Not all files can be memory mapped, and memory mapping small files can be slower than reading them the usual way. In those cases, this method will fall back to standard file IO. The heuristic for whether to use memory mapping is currently very simple (file size >= 16 KiB), and it might change at any time.

Like update, this method is single-threaded. In this author’s experience, memory mapping improves single-threaded performance by ~10% for large files that are already in cache. This probably varies between platforms, and as always it’s a good idea to benchmark your own use case. In comparison, the multithreaded update_mmap_rayon method can have a much larger impact on performance.

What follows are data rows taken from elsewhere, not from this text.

/-- What the active table's registers show of each entry (R667). -/
def Chip.actView (c : Chip) : List (List Nat) :=
  c.lib.active.map fun e => match (e.map c.polder?).join with
    | some p => [p.id, p.st.code, c.mountedBits p, p.lagMask, p.nextQ, p.compQ, p.targets.length]
    | none => []

/-- A change of the library that the active table may show: any change there is event 0 of POLDER (R667, R672). -/
def Chip.modAct (c : Chip) (f : LibSt → LibSt) : Chip :=
  if (c.modLib f).actView = c.actView then c.modLib f else (c.modLib f).event .polder 0

/-- Changes a polder. -/
def Chip.modPolder (c : Chip) (id : Nat) (f : Polder → Polder) : Chip :=
  c.modAct fun l => { l with polders := l.polders.map fun p => if p.id = id then f p else p }
/-- An inventory record (R644). -/
def Chip.inv (c : Chip) (slot : Nat) : InvRec := (assocGet slot c.lib.inv).getD {}
/-- Changes an inventory record. -/
def Chip.modInv (c : Chip) (slot : Nat) (f : InvRec → InvRec) : Chip :=
  c.modLib fun l => { l with inv := assocSet slot (f (c.inv slot)) l.inv }

/-- The library's changed polder goes to the partner where it is shared (R815). -/
def Chip.tellPolder (c : Chip) (id : Nat) : Chip :=
  match c.polder? id with
  | some p => if p.shared && c.flag .peer Reg.PEER.PAIR_STAT_LINK_UP then c.daxSend true 0x20 [3, id] else c
  | none => c

/-- The disc that holds row `q` of a position (R628). -/
def Polder.discOf (p : Polder) (pos q : Nat) : Option Nat :=
  (((p.segs.getD pos []).filter fun s => s.first ≤ q).getLast?).map (·.disc)
/-- The run table of a polder zone. -/
def Polder.runsOf (p : Polder) (z : Nat) : List RowRun := (assocGet z p.runs).getD []
/-- The row sequence number of a row of a polder zone (R635). -/
def Polder.rowQ (p : Polder) (z r : Nat) : Option Nat :=
  ((p.runsOf z).find? fun x => x.r ≤ r && r < x.r + x.n).map fun x => x.q + (r - x.r)

/-! ## The pair (R817, R831) -/

/-- The Daxlink is up (R818). -/
def Chip.linkUp (c : Chip) : Bool := c.flag .peer Reg.PEER.PAIR_STAT_LINK_UP
/-- A change of a shared table goes to the partner (R815, R829); the arguments are the model's own (log 102). -/
def Chip.tableUpdate (c : Chip) (arg : List Nat) : Chip := if c.linkUp then c.daxSend true 0x20 arg else c
/-- PAIR_STAT.STATE. -/
def Chip.pairState (c : Chip) : Nat := c.rd .peer Reg.PEER.PAIR_STAT_STATE
/-- The controller holds the lease. -/
def Chip.isHolder (c : Chip) : Bool := c.flag .peer Reg.PEER.PAIR_STAT_HOLDER
/-- State of an ANA group: 0 Optimized to 4 Change (R717, R843). -/
def Chip.ana (c : Chip) (g : Nat) : Nat :=
  if g = 3 then c.rd .peer Reg.PEER.PAIR_STAT_ANA_3 else if g = 4 then c.rd .peer Reg.PEER.PAIR_STAT_ANA_4 else 0
/-- The controller owns an ANA group. -/
def Chip.owns (c : Chip) (g : Nat) : Bool :=
  if g = 3 then c.flag .peer Reg.PEER.PAIR_STAT_OWN_3 else if g = 4 then c.flag .peer Reg.PEER.PAIR_STAT_OWN_4 else true
/-- ANA group of a namespace. -/
def Chip.group (c : Chip) (nsid : Nat) : Nat := ((c.ns? nsid).map (·.ana)).getD 2
/-- The namespace is shared by a pair (R717). -/
def Chip.shared (c : Chip) (nsid : Nat) : Bool := 3 ≤ c.group nsid

/-! ## Binding (R626, R690) -/

/-- A blank disc that no polder has reserved. -/
def InvRec.blank (r : InvRec) : Bool := r.state == 1 && r.media == 0 && r.polder == 0 && !r.reserved

/-- Library slots of blank unreserved discs. -/
def Chip.blanks (c : Chip) : List Nat := (c.lib.inv.filter fun e => e.2.blank).map (·.1)

/-- A choice among `n` that firmware's policy makes: a free value (log 83). -/
def Chip.policy (c : Chip) (n : Nat) : Nat × Chip :=
  let (x, c) := c.free 32
  (x % max 1 n, c)

/-- Enters a polder into the active table (R667); with no free entry it takes the place of one that is neither mounted nor
being worked on. -/
def Chip.activate (c : Chip) (id : Nat) : Chip :=
  if c.lib.active.contains (some id) then c
  else
    let busy := fun (e : Option Nat) =>
      match e with
      | none => false
      | some i =>
        match c.polder? i with
        | none => false
        | some p => p.st == .completing || !p.rows.isEmpty || c.lib.mounted.toList.any fun m =>
            match m with
            | some d => (c.inv d).polder == i
            | none => false
    let ix := match c.lib.active.findIdx? (·.isNone) with
      | some i => some i
      | none => c.lib.active.findIdx? fun e => !busy e
    match ix with
    | some i => (c.modLib fun l => { l with active := l.active.set i (some id) }).event .polder 0
    | none => c

/-- Logs that few blank discs are left, when a reservation crosses the bound (R860). -/
def Chip.blanksLow (c : Chip) (before : Nat) : Chip :=
  if 16 ≤ before ∧ c.blanks.length < 16 then c.logEv0 0x0012 else c

/-- Creates a polder of a namespace with 8 blank discs (R626, R690), none where they are missing. Which discs is policy. -/
def Chip.newPolder (c : Chip) (nsid : Nat) : Option Nat × Chip :=
  let bs := c.blanks
  if bs.length < 8 ∨ 2 ^ 32 ≤ c.rs.polderNext then (none, c)
  else
    let (k, c) := c.policy bs.length
    let discs := ((bs.drop k ++ bs.take k)).take 8
    let id := Config.serial.toNat % 2 ^ 32 * 2 ^ 32 + c.rs.polderNext
    let c := { c with rs := { c.rs with polderNext := c.rs.polderNext + 1 } }
    let c := discs.zipIdx.foldl (fun (c : Chip) d =>
      c.modInv d.1 fun r => { r with reserved := true, polder := id, position := d.2 }) c
    let c := c.modLib fun l => { l with
      polders := l.polders ++ [{ id := id, nsid := nsid, segs := discs.map fun d => [⟨d, 0⟩], shared := c.shared nsid }] }
    (some id, ((c.blanksLow bs.length).activate id).tellPolder id)

/-- A polder that takes a new zone of the namespace: an OPEN one with a free zone index, chosen by policy, or a new one
(R690). -/
def Chip.pickPolder (c : Chip) (nsid : Nat) : Option Nat × Chip :=
  let ok := c.lib.polders.filter fun p => p.nsid == nsid && p.recording && p.nextZone < 7450
  if ok.isEmpty then c.newPolder nsid
  else
    let (k, c) := c.policy ok.length
    (ok[k]?.map (·.id), c)

/-- Binds a zone to the lowest free polder zone index (R690). -/
def Chip.bindZone (c : Chip) (nsid z : Nat) : Option (Nat × Nat) × Chip :=
  match c.pickPolder nsid with
  | (none, c) => (none, c)
  | (some id, c) =>
    match c.polder? id with
    | none => (none, c)
    | some p =>
      (some (id, p.nextZone),
        (c.modPolder id fun p => { p with zones := p.zones ++ [(p.nextZone, z)], nextZone := p.nextZone + 1 }).tellPolder id)

/-! ## Opening a zone (R692) -/

/-- The Implicitly Opened zone of a namespace that was written least recently. -/
def NsSt.leastWritten (n : NsSt) : Option Nat :=
  ((n.zones.filter fun z => z.2.st == .iOpen).foldl (fun (best : Option (Nat × ZoneSt)) z =>
    match best with
    | none => some z
    | some b => if z.2.touched < b.2.touched then some z else some b) none).map (·.1)

/-- Opens an Empty, Closed or open zone, implicitly or explicitly, binding an Empty one; answers a status where it may not
(R689, R690, R692). -/
def Chip.openZone (c : Chip) (nsid z : Nat) (explicit : Bool) : Option (Nat × Nat) × Chip :=
  match c.ns? nsid with
  | none => (some (0, 0x0B), c)
  | some n =>
    let x := n.zone z
    if x.st.isOpen then (none, if explicit then c.modZone nsid z fun x => { x with st := .eOpen } else c)
    else if x.st = .empty ∧ (256 ≤ n.countZones ZState.isActive ∨ 1024 ≤ c.countZones ZState.isActive) then (some (1, 0xBD), c)
    else
      let full := 256 ≤ n.countZones ZState.isOpen
      let victim := n.leastWritten
      if full ∧ victim.isNone then (some (1, 0xBE), c)
      else
        let (b, c) := if x.st = .empty then c.bindZone nsid z else (x.bind, c)
        if b.isNone then (some (0, 0x81), c)
        else
          let c := if full then c.modZone nsid (victim.getD 0) fun x => { x with st := .closed } else c
          (none, c.modZone nsid z fun x => { x with st := if explicit then .eOpen else .iOpen, bind := b })

/-! ## Rows (R635, R636, R653) -/

/-- The next row of a zone that can be assembled and its first PAD offset (R634, R636). -/
def ZoneSt.ready (x : ZoneSt) : Option (Nat × Nat) :=
  let s := x.rowNext * rowBlocks
  if s + rowBlocks ≤ x.dataEnd then some (x.rowNext, rowBlocks)
  else if x.st = .full ∧ s < x.dataEnd then some (x.rowNext, x.dataEnd - s)
  else none

/-- The run table without row `r` (R756). -/
def dropRow (r : Nat) (l : List RowRun) : List RowRun :=
  l.flatMap fun x =>
    if x.r ≤ r ∧ r < x.r + x.n then
      (if x.r < r then [⟨x.q, x.r, r - x.r⟩] else []) ++ (if r + 1 < x.r + x.n then [⟨x.q + (r - x.r) + 1, r + 1, x.r + x.n - r - 1⟩] else [])
    else [x]

/-- The run table with row `r` recorded as `q` (R635). -/
def addRow (q r : Nat) (l : List RowRun) : List RowRun :=
  let l := dropRow r l
  match l.getLast? with
  | some x => if x.q + x.n = q ∧ x.r + x.n = r then l.dropLast ++ [{ x with n := x.n + 1 }] else l ++ [⟨q, r, 1⟩]
  | none => [⟨q, r, 1⟩]

/-- The polder takes new rows: it records, and few enough members lag (R653, R666). -/
def Chip.takesRows (c : Chip) (p : Polder) : Bool :=
  p.recording && p.lag.length ≤ (if c.flag .polder Reg.POLDER.POLDER_CTL_DEFER_EN then 2 else 0)

/-- A row of a polder zone takes the next row sequence number (R627, R635). Its discs are then recorded ones. -/
def Chip.putRow (c : Chip) (id pz r pad : Nat) : Chip :=
  match c.polder? id with
  | none => c
  | some p =>
    let q := p.nextQ
    let c := c.modPolder id fun p => { p with
      nextQ := q + 1, rows := p.rows ++ [{ q := q, zone := pz, r := r, skipped := p.lagMask, pad := pad }]
      runs := if pz < 7450 then assocSet pz (addRow q r (p.runsOf pz)) p.runs else p.runs }
    (List.range 8).foldl (fun (c : Chip) d =>
      match p.discOf d q with
      | some k => c.modInv k fun e => { e with media := if e.media = 0 then 1 else e.media, lastRow := q
                                               tRecorded := if e.tRecorded = 0 then c.wall else e.tRecorded }
      | none => c) (c.tellPolder id)

/-- The zone whose row is recorded next: the current one for up to 256 rows, else the next with a row (R636). -/
def Chip.nextZone (c : Chip) (p : Polder) : Option (Nat × Nat × Nat × Nat) :=
  let can := p.zones.filterMap fun z => ((c.zone p.nsid z.2).ready).map fun y => (z.1, z.2, y)
  let cur := can.find? fun z => z.1 == p.curZone
  let other := match can.find? (fun z => decide (p.curZone < z.1)) with
    | some z => some z
    | none => can.find? fun z => decide (z.1 < p.curZone)
  if p.curCount < 256 then (cur.or other) else (other.or cur)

There’s a correctness reason that this method takes Path instead of File: reading from a memory-mapped file ignores the seek position of the original file handle (it neither respects the current position nor updates the position). This difference in behavior would’ve caused update_mmap and update_reader to give different answers and have different side effects in some cases. Taking a Path avoids this problem by making it clear that a new File is opened internally.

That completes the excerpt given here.